When Google first came out with the G1, I was not impressed. The iPhone was still fresh and exciting and the G1 felt cheap and underdeveloped. I remember asking the first person I saw with a G1, “Do you work for Google?” Thinking, why else would you have that phone?
Times have definitely changed.
The Android OS has continued to improve and evolve with more and more handset manufacturers coming out with Android phones that people actually want. HTC, a relative no name a few years back, is successfully building their brand presence in the U.S. (thanks in large part to Android) and Motorola is in the middle of a comeback with the early success of the Droid.
With Samsung, Acer, Lenovo and Dell all coming out with Android phones, it looks like Android has a chance of becoming the “Windows” of the smartphone market. On top of this, rumors are that Google themselves are making their own smartphone which would provide the all-in-one hardware-software mix that has made Apple so successful.
So, how can the iPhone win against Android?
By doing what has worked for Apple in the past, focusing on quality and creating enough product diversity to satisfy their target markets.
More iPhone Models
When the iPod came out, there was one model and it was hugely successful, but in order to keep over 70% of the MP3 market share, Apple came out with the Nano, Shuffle, Video, etc. Same thing needs to happen with the iPhone. Different price points and storage capacities aren’t enough. Different hardware configs, screen sizes, form factors, etc. Why is a physical keyboard blasphemy?
Apple is know for innovating with the latest hardware. They were the first laptop manufacturer to include built-in wifi, wide screen displays, backlit keyboards, etc. The original iPhone had the best touch screen and great specs, but the 3GS was a hardware snooze fest. Front facing camera for video chat (can be low rez and only work on wifi,) 5mp camera with flash, and their own line of doc connector peripherals (i.e. game controller) would be awesome.
Open Up the App Store
Yes, it’s good that Apple wants to keep the junk out of the app store and wants to insure that the iPhone experience doesn’t suffer because of poorly written apps. However, the public attention is not on how many apps there are, but how the approval process is slow, flawed and over restrictive. Provide more ratings, allow more content, and hire more people to make the process faster.

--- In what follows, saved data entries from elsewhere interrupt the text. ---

def fValue (e : List Word) : Word := ew e 0
def fLive (e : List Word) : Bool := (ew e 1).getLsbD 31
def fError (e : List Word) : Bool := (ew e 1).getLsbD 30
def fValid (e : List Word) : Bool := (ew e 1).getLsbD 63
def fShare (e : List Word) : Nat := nfld (ew e 1) 61 2
def fMirror (e : List Word) : Bool := (ew e 1).getLsbD 60
def fOwner (e : List Word) : BitVec 9 := (ew e 1 >>> 51).setWidth 9
def fHostref (e : List Word) : Nat := nfld (ew e 1) 35 16
def fDevref (e : List Word) : Nat := nfld (ew e 1) 0 16
def fSgroup (e : List Word) : Nat := nfld (ew e 3) 16 16
def fMqp (e : List Word) : BitVec 12 := (ew e 3).setWidth 12
def setFLive (e : List Word) (b : Bool) : List Word := setEw e 1 (putFld (ew e 1) 31 1 b.toNat)
def setFError (e : List Word) (b : Bool) : List Word := setEw e 1 (putFld (ew e 1) 30 1 b.toNat)

/-- The share groups match (R353); SHARE 3 grants nothing, and neither does group 0 (R340). -/
def groupOk (fe ce : List Word) : Bool := fSgroup fe != 0 && fSgroup fe == ctxSgroup ce

/-- Context c may wait on the fence (R353). -/
def mayWait (c : BitVec 9) (ce fe : List Word) : Bool :=
  fLive fe && (c == 0#9 || fOwner fe == c || ((fShare fe == 1 || fShare fe == 2) && groupOk fe ce))

/-- Context c may signal the fence (R353). -/
def maySignal (c : BitVec 9) (ce fe : List Word) : Bool :=
  fLive fe && (c == 0#9 || fOwner fe == c || (fShare fe == 2 && groupOk fe ce))

/-- A wait for v is satisfied by a fence that holds f (R350). -/
def reached (v f : Word) : Bool := v - f == 0 || decide ((v - f).toNat > 2 ^ 63)

/-- A signal on its way to the fence unit (R351). -/
def State.send (s : State) (x : FenceSig) : State := s.modHost fun h => { h with inbox := h.inbox ++ [x] }

/-! ### Translation (R261-R265, R312, R428, R486) -/

/-- Pages of memory (R40). -/
def memPages : Nat := 393216

/-- A table entry of level 1 or 2 is valid: the DPA of the next table (R262, R263). -/
def tableEntry (w : Word) : Option Nat :=
  if w.getLsbD 0 && nfld w 48 16 == 0 && nfld w 1 11 == 0 && decide (nfld w 12 36 * 4096 < 0xC000000000) then
    some (nfld w 12 36 * 4096)
  else none

/-- A leaf entry read as a leaf. -/
def Leaf.ofWord (w : Word) : Leaf :=
  { page := BitVec.ofNat 27 (nfld w 21 27), owner := BitVec.ofNat 4 (nfld w 8 4), i := w.getLsbD 5, s := w.getLsbD 4,
    x := w.getLsbD 3, w := w.getLsbD 2, r := w.getLsbD 1 }

/-- A leaf entry is valid in its own form (R262, R263). -/
def leafForm (w : Word) : Bool :=
  w.getLsbD 0 && nfld w 48 16 == 0 && nfld w 6 2 == 0 && nfld w 12 9 == 0 &&
    decide ((Leaf.ofWord w).page.toNat < memPages)

/-- A leaf entry gives a translation (R262, R263, R312, R428, R486). -/
def leafEntry (m : Mem) (final : Bool) (w : Word) : Option Leaf :=
  let f := Leaf.ofWord w
  if leafForm w && !(f.s && f.owner == 0#4) && !m.vaultPage f.page.toNat && !(f.s && !final) && !(f.s && f.x)
      && !(f.i && !f.s) && !(f.i && (f.w || f.x)) then some f else none

/-- Read one table entry as the walker: none where it is poisoned or withheld (R263, R313). -/
def State.readTable (s : State) (dpa : Nat) : State × Option Word :=
  let r := s.mem.readBytes .walker none dpa 8 s.tick
  ({ s with mem := r.1 }, if r.2.2 then none else some (BitVec.ofNat 64 (leNat r.2.1)))

/-- What the registrar holds of a context. -/
def State.sec (s : State) (c : BitVec 9) : CtxSec := Tbl.get CtxSec.none s.reg.ctxs c.toNat

/-- What a list of pairs holds under a class. -/
def byClass {α : Type} (l : List (Nat × α)) (c : Nat) : Option α := (l.find? fun e => e.1 == c).map Prod.snd

def setClass {α : Type} (l : List (Nat × α)) (c : Nat) (x : α) : List (Nat × α) := (c, x) :: l.filter fun e => e.1 != c

/-- The consent in force: the AND over the owner classes, zero until every one has sent one. -/
def CtxSec.inForce (x : CtxSec) : BitVec 3 :=
  if x.owners.isEmpty then 0
  else (x.owners.map fun c => (byClass x.consent c).getD 0).foldl (· &&& ·) 7

/-- The consent in force for a context: context 0 always has all of it (R484). -/
def consentOf (c : BitVec 9) (x : CtxSec) : BitVec 3 := if c = 0 then 7 else x.inForce
def State.consent (s : State) (c : BitVec 9) : BitVec 3 := consentOf c (s.sec c)

/-- The registrar has fixed the context's measurement (R473, R486). -/
def State.isFinal (s : State) (c : BitVec 9) : Bool := (Tbl.get CtxSec.none s.reg.ctxs c.toNat).final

User customization has never been a trademark of Apple but a little can go a long way. Either develop a framework for themes or give users more options for what appears on the unlock screen (widgets,etc.) Everyone’s iPhone looks the same and for the Apple creative crowd, that’s not a good thing. At least offer more exterior colors, people eat that up.
Get On Verizon
Hopefully this in already in the works. Don’t let AT&T’s network issues drag down the iPhone brand in the U.S. A lot of users are going with Android because they don’t use (or want) AT&T.
Diversity and competition are great for technology, and I for one am glad it’s Google and not RIM or Microsoft giving Apple the run for their money. Although I’m obviously a die hard Mac fan, the Droid and HTC Dragon look really tempting. I want to use an iPhone because I believe it’s the best hardware/software combo out there, not just because it’s got an Apple logo on it. The iPhone is still tops, but it’s gonna take a lot of innovation to stay in the lead when it’s Google on your heels.